### Assignment
Everything from the first line of the material below through the line containing "open Sys2Proof" is to be printed exactly, and nothing more.

### Records provided
-- ==== Sys2Proof/Machine/Burst.lean ====
section
/-!
DEFINITION. Sys2Proof/Machine/Burst.lean: a burst of the mate link on its pair: levels, preamble, SFD and scrambler (R341 to
R344).
-/
namespace Sys2Proof.Machine
open Sys2Proof

/-- The level of two bits, Gray coded (R341). -/
def pam4Level : Bool → Bool → Int
  | false, false => -3
  | false, true => -1
  | true, true => 1
  | true, false => 3

/-- The levels of bits, two a symbol, first bit most significant (R341). -/
def pam4 : List Bool → List Int
  | a :: b :: r => pam4Level a b :: pam4 r
  | _ => []

/-- The bits of received symbols, each taken as the nearest level. -/
def pam4Bits (l : List Int) : List Bool :=
  (l.map fun x => if x ≤ -2 then [false, false] else if x < 0 then [false, true] else if x < 2 then [true, true]
    else [true, false]).flatten

/-- The output bits of a shift register of `w` bits whose feedback is the parity of its bits `taps`, as R214 writes it. -/
def lfsrBits (w : Nat) (taps : List Nat) : Nat → BitVec w → List Bool
  | 0, _ => []
  | n + 1, s =>
    let o := taps.foldl (fun a i => a != s.getLsbD i) false
    o :: lfsrBits w taps n ((s <<< 1) ||| BitVec.ofNat w (b01 o))

/-- The preamble: the m-sequence of x^8 + x^4 + x^3 + x^2 + 1, and one symbol -3 (Table 13.3; the form of its register: log
entry 151). -/
def burstPreamble : List Int := (lfsrBits 8 [7, 3, 2, 1] 255 1).map (fun b => if b then -3 else 3) ++ [-3]

/-- The SFD (Table 13.3). -/
def burstSfd : List Int := [3, 3, -3, -3, 3, -3, 3, 3, -3, -3, -3, 3, -3, 3, 3, -3]

/-- Bits through the scrambler x^23 + x^18 + 1, loaded with 0x7F_FFFF; the same operation descrambles (R343). -/
def burstScramble (l : List Bool) : List Bool :=
  (l.zip (lfsrBits 23 [22, 17] l.length 0x7FFFFF)).map fun x => x.1 != x.2

/-- The symbols of header, payload and CRC. -/
def burstData (bs : List Byte) : List Int := pam4 (burstScramble (bs.map byteBits).flatten)

/-- Header, payload and CRC of received symbols. -/
def burstBack (l : List Int) : List Byte := bitsBytes (l.length / 4) (burstScramble (pam4Bits l))

/-- Symbols of 1.2 us at a rate (Tables 13.1, 13.3): the wake lead. -/
def wakeLead (rate : Nat) : List Int := (List.replicate (4200 * 2 ^ rate) [3, -3]).flatten

/-- A burst on the pair (Table 13.3). -/
def burstSymbols (rate : Nat) (lead : Bool) (bs : List Byte) : List Int :=
  (if lead then wakeLead rate else []) ++ burstPreamble ++ burstSfd ++ burstData bs ++ List.replicate 8 0

/-- The correlation of received symbols with the last 128 of the preamble (R344). -/
def preambleCorr (l : List Int) : Int :=
  (l.zip (burstPreamble.drop 128)).foldl (fun a x => a + x.1 * x.2) 0

/-- A candidate: the normalised correlation exceeds 0.5 (R344). -/
def isCandidate (l : List Int) : Bool :=
  let c := preambleCorr l
  l.length == 128 && decide (0 < c) && decide (l.foldl (fun a x => a + x * x) 0 * 1152 < 4 * c * c)

/-- A correlation is at least 6 dB above another: a factor of 10^(6/20) (R345). -/
def above6dB (new old : Nat) : Bool := decide (1000 * old ^ 10 ≤ new ^ 10)

/-- The signs of the SFD match in at least 14 places (R344). -/
def sfdFound (l : List Int) : Bool :=
  decide (14 ≤ ((l.zip burstSfd).filter fun x => decide (0 < x.1 * x.2)).length)

/-- The PRBS-31 of a TRAIN burst from a state of its register (R346, log entry 152). -/
def prbs31 (n : Nat) (s : BitVec 31) : List Byte := bitsBytes n (lfsrBits 31 [30, 27] (8 * n) s)

end Sys2Proof.Machine
end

### Answer box
-- ==== Sys2Proof/Machine/Burst.lean ====
section
/-!
DEFINITION. Sys2Proof/Machine/Burst.lean: a burst of the mate link on its pair: levels, preamble, SFD and scrambler (R341 to
R344).
-/
namespace Sys2Proof.Machine
open Sys2Proof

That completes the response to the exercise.